Open srobb1 opened 5 months ago

srobb1 commented 5 months ago

Hi.

Is there a way to alter the filtering to gain more small genes? We are missing most of a whole class of genes in a plant. These genes are about 200 amino acids long. Will changing --min-coding-length help? What is the default for this parameter?

If altering the filtering doesn't work is 3,000 of these genes spread across a wide range of plant species enough to build a model?

Thank you, Sofia

alisandra commented 4 months ago

Hi Sofia,

Thanks for the question.

The --min-coding-length is indeed a cutoff for length, but the default is 100 nucleotides in the CDS, so much shorter than 200aa and it's unlikely this threshold is responsible for your missing genes.
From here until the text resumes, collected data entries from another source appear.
/-- Every case of the block rows has formats that meet it. -/
theorem test_witness_BlockRowResults :
    ([(0, 7), (7, 0), (11, 11), (20, 1), (19, 2), (12, 12), (18, 19), (19, 18), (2, 17), (1, 20), (2, 20)] : List (Nat × Nat)).all
      (fun f => liveRow (rowState f.1 f.2 []) 14) = true ∧
    (laneWidth 7 < laneWidth 0 ∧ 7 < laneWidth 0 / laneWidth 7 ∧ laneWidth 0 ≤ laneWidth 0 ∧ 0 < laneWidth 0 / laneWidth 0) ∧
    (1 : Nat) < (64 + 512 / laneWidth 1 - 1) / (512 / laneWidth 1) ∧ (0 : Nat) < (32 + 512 / laneWidth 2 - 1) / (512 / laneWidth 2) ∧
    ((18 = 18 ∨ 18 = 19) ↔ (19 = 18 ∨ (19 : Nat) = 19)) ∧ ((31 : BitVec 5) = 31) := by decide +kernel

theorem test_witness_RowNullificationAndFaults :
    let s := State.reset.placeRow 0 (fun b => { b with ce := [(0, { named := true })] })
    let s := { s with cur := (0, 0, 0), agenda := [] }
    Claims.rowDir (.copy 0 14 0) = some 14 ∧ Claims.rowDir .nop = some 0 ∧ (core0 []).curRow.isNone = true ∧
    ctxOf s (fun c => decide (c.sl % 6 = 0) && (s.region c.d c.reg).fstop.isNone) = true ∧
    ctxOf (rowState 21 0 []) (fun c => decide (20 < ((rowState 21 0 []).fcfg c).toNat % 32)) = true ∧
    Claims.readsFd .done = true ∧ ctxOf (rowState 0 21 []) (fun c => decide (20 < ((rowState 0 21 []).fcfg c).toNat / 2 ^ 8 % 32)) = true := by decide +kernel

/-- Regions that stand still, run, finish a result of each kind, and a GO that is due or not. -/
theorem test_witness_RegionCycleEnds :
    let s := rowState 0 0 []
    let w : Word := 0x00F0000000000001
    let p (left : Nat) (e : Eff) : Pend := ⟨left, 0, 2, 0, 0, e⟩
    let lanes := s.setDie 0 { s.die 0 with lanes := [(laneKey 0 11 47, 7)] }
    (s.region 0 1).run = false ∧ (s.region 0 0).run = true ∧ (s.region 0 0).halted = false ∧ (s.region 0 0).frz = none ∧
    (s.region 0 0).fstop = none ∧ (s.region 0 0).pipe = [] ∧ (lanes.die 0).lanes = [(laneKey 0 11 47, 7)] ∧ (lanes.die 0).g2 = false ∧
    w.toNat / 2 ^ 58 = 0 ∧ w.toNat / 2 ^ 52 % 64 = 15 ∧ (p 2 (.pred 3)).ring ≤ 15 ∧ 1 < (p 2 (.pred 3)).left ∧ (p 1 (.pred 3)).left ≤ 1 ∧
    (p 1 (.result 1 2 12 0)).eff = .result 1 2 12 0 ∧ (p 0 (.rot 7 1 2 0)).eff = .rot 7 1 2 0 ∧
    ({ goAt := some 5 } : Region).goAt = some 5 ∧ ({ halted := true } : Region).halted = true := by decide +kernel

/-- The entry of the current node is live, legal and free of a cause. -/
def liveEntry (s : State) (i : Instr) : Bool := ctxOf s (fun c => !s.mnIllegal c i && !s.mnCause c i)

theorem test_witness_NodeAccessResults :
    let s := nodeState 1 [1, 2, 3, 4]
    let e := nodeState 1 [] 0
    let t := s.setBuf 0 0 1 3 { full := 1, tags := [(0, 5)] }
    let der := (newDerived [0, 2 ^ 32 + 4, 16 * 2 ^ 21 + 0x1000, 0, 0, 0, 0, 0] false)
    let dv := s.setDeriv 0 0 0 0 (some der)
    (liveEntry s (.lds 0 0 0 0 0xFF) = true ∧ ctxOf s (fun c => decide (agLsz (s.agRec c 0) < 7) &&
      good (s.entryAt c 0xFF false (agOffset (s.agRec c 0) (s.agPos c 0)) (2 ^ agLsz (s.agRec c 0))) && good (s.tagCheck c 0 0xFF) &&
      (match s.entryAt c 0xFF false (agOffset (s.agRec c 0) (s.agPos c 0)) (2 ^ agLsz (s.agRec c 0)) with
       | .ok a => !s.nodePoison c a (2 ^ agLsz (s.agRec c 0))
       | .error _ => false)) = true) ∧
    (liveEntry t (.lds 0 0 0 1 3) = true ∧ ctxOf t (fun c => good (t.tagCheck c 1 3)) = true) ∧
    (liveEntry s (.ldx 0 0 6 0 0 0xFF 0x40) = true ∧ ctxOf s (fun c => match s.indexedAt c 0 0xFF false 0x40 64 with
       | .ok a => !s.nodePoison c a 64
       | .error _ => false) = true) ∧
    (liveEntry dv (.drd 0 0 0 0) = true ∧ (dv.deriv 0 0 0 0).map (fun x => (x.building, decide (0 < x.arrayLen))) = some (false, true)) ∧
    (liveEntry s (.sts 1 0 0 0xFF) = true ∧ ctxOf s (fun c =>
      good (s.entryAt c 0xFF true (agOffset (s.agRec c 0) (s.agPos c 0)) (2 ^ agLsz (s.agRec c 0)))) = true) ∧
    (liveEntry e (.stx 1 0 6 0 3 0xFC0) = true ∧ ctxOf e (fun c => good (e.indexedAt c 0 3 true 0xFC0 64)) = true) := by decide +kernel
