-- ==== Sys2Proof/Syntax.lean ====
section
/-! DEFINITION. Syntax.lean: the commands the block takes, and the shapes of their operands. -/
namespace Sys2Proof

/-- Where a dictionary write comes from: SDO, the dictionary window of a function, the mailbox of a function, process
data (R530), or a task input of the event matrix (R429). -/
inductive Path where
  | sdo
  | window (fn : Nat)
  | mailbox (fn : Nat)
  | pdo
  | event
  deriving DecidableEq, Repr

/-- What discovery reads from a CoaXPress camera (R90, R91, R105): the highest rate code it offers, the connections it
offers, whether it takes a high-speed upconnection, DeviceConnectionID per connector lane (none without a signal), the
revision of the standard it reports (major * 65536 + minor), and whether it takes control packets with tag. -/
structure CxpCamera where
  maxRate : Nat
  connections : Nat
  highUplink : Bool
  connIds : List (Option Nat)
  revision : Nat := 0x20000
  tagged : Bool := true
  deriving DecidableEq, Repr

/-- What kind of packet or message a camera sends (R89, R90, R94): image data, a heartbeat, an event, or a kind that the
M12 does not handle. -/
inductive PacketKind where
  | stream
  | heartbeat
  | event
  | other
  deriving DecidableEq, Repr

/-- What a lane's receiver takes in (R101, R103, R113): a 66-bit block as it came, sync header in bits 1:0 and the scrambled payload
above, the bit transmitted first being bit 0, with the slice that received it and the epoch it carries; or, on an 8b/10b lane, a code
violation, a disparity error, or the loss of character alignment. -/
inductive LaneSymbol where
  | block (word slice epoch : Nat)
  | violation
  | disparity
  | alignmentLost
  deriving DecidableEq, Repr

/-- A camera packet as the bay's link layer hands it over (R89, R90, R94, R113, R136 to R142): the connector lane it came on,
the slice that received it and the epoch it carries, and what it holds. -/
structure CamPacket where
  kind : PacketKind := .stream
  lane : Nat
  slice : Nat
  epoch : Nat
  crcOk : Bool
  lineReadable : Bool
  streamId : Nat
  format : Nat
  tag : Nat
  firstPixel : Nat
  samples : List Nat
  last : Bool
  deriving DecidableEq, Repr

/-- Who met poisoned data (R449): the running task of a logical tile, a wharf job, the seam joiner's canvas read for a
bay's line, its warp read for a view's line, the anchor row a view is measuring, a line read from a bay's quay, a read
through a function's aperture, or the supervisor. -/
inductive Consumer where
  | tile (tile : Nat)
  | wharf (chan : Nat)
  | joiner (bay line : Nat)
  | warp (view line : Nat)
  | anchors (view : Nat)
  | quay (bay line : Nat)
  | aperture (fn : Nat)
  | supervisor
  deriving DecidableEq, Repr

/-- Why a DRAM package is declared dead (R452). -/
inductive DramDeath where
  | training
  | uncorrectable
  | commandBus
  | island
  deriving DecidableEq, Repr

/-- What went wrong on a wharf transfer: Unsupported Request, Completer Abort, completion timeout, or poisoned data (R463). -/
inductive BusError where
  | unsupported
  | abort
  | completionTimeout
  | poison
  deriving DecidableEq, Repr

/-- A signal that a CoaXPress receiver shows (R93, R105): the connector lane, and whether a PoCXP device is detected on the
connection. -/
structure CxpSignal where
  lane : Nat
  pocxp : Bool := false
  deriving DecidableEq, Repr

/-- A rising edge of WEB's Z signal (R369, R381): the nanoseconds since the command before it, and for how long the level has held. -/
structure ZEdge where
  dt : Nat
  held : Nat
  deriving DecidableEq, Repr

/-- What a tile's result names as its sender (R278, R303, R316): the physical tile and the epoch it carries. -/
structure TileSender where
  phys : Nat
  epoch : Nat
  deriving DecidableEq, Repr

/-- What the master configured for a state transition (R517): the lengths and settings of SM2 and SM3, the DC
activation (0 none, 1 SYNC0, 3 SYNC0 and SYNC1, 2 SYNC1 alone) and the cycle time. -/
structure SmConfig where
  sm2Length : Nat
  sm2Ok : Bool
  sm3Length : Nat
  sm3Ok : Bool
  dcActivation : Nat
  cycleNs : Nat
  deriving DecidableEq, Repr

/-- Faults of a light-bar channel (R550, R660). -/
inductive BarFault where
  | short
  | openLoad
  | compliance
  | overTemp
  | cleared
  deriving DecidableEq, Repr

/-- What a calibration stage measured (R560). DARK and FLAT bring, by bay and plane, the sum over CAL_LINES lines of each
pixel at the input of stage 4; GEOMETRY brings the fitted map of each
camera: bay, first view column, column count and knots (the spec states no fit); COLOUR brings the means of p0 to p3 of
each patch entry. -/
inductive CalMeas where
  | dark (levels : List (Nat × List (List Nat)))
  | flat (levels : List (Nat × List (List Nat)))
  | geometry (maps : List (Nat × Nat × Nat × List Nat))
  | colour (means : List (List Rat))
  deriving DecidableEq, Repr

/-- What a trim measured (R566 to R570): dark means by plane and 512-pixel segment, and means of the reference columns by
plane. -/
structure TrimMeas where
  dark : List (List Rat)
  reference : List Rat
  deriving DecidableEq, Repr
A few other parameters may be worth playing with, namely

However it's likely that the neural net simply didn't learn a good representation for this class of genes, and you're right that retraining may help. Certainly 3,000 gene copies from a single family should be enough to drastically improve performance on that family. While I haven't tried to boost performance by gene family, I could potentially speculate on how I'd try.

Before I do that, a question: are you interested in only that gene family, or whole genome annotations that specifically perform better on that gene family?

srobb1 commented 4 months ago

Hi Alisandra, Thank you for the reply. Looking at the parameters that you listed, my guess is that I would still likely miss my genes. It would probably be best to create a new model using the 3k genes in this family.

On this project (alfalfa plus other plants), I would only need to improve gene models for this gene family. There are published genes that are good for the whole genome but they are missing this family so we tried helixer specifically to see if we could find those genes, and we didn't.

I have other organisms in totally different projects that I would like to improve the whole genome annotations (first in line a couple sea anemones and corals). I will try to follow the documentation on how to build models for new organisms. I get a wide variety of species, especially invertebrates that come to me for structural and functional annotation. Helixer seems like a great option that has shown to provide good models in a short time for a some other species (vertebrates) that I have helped with.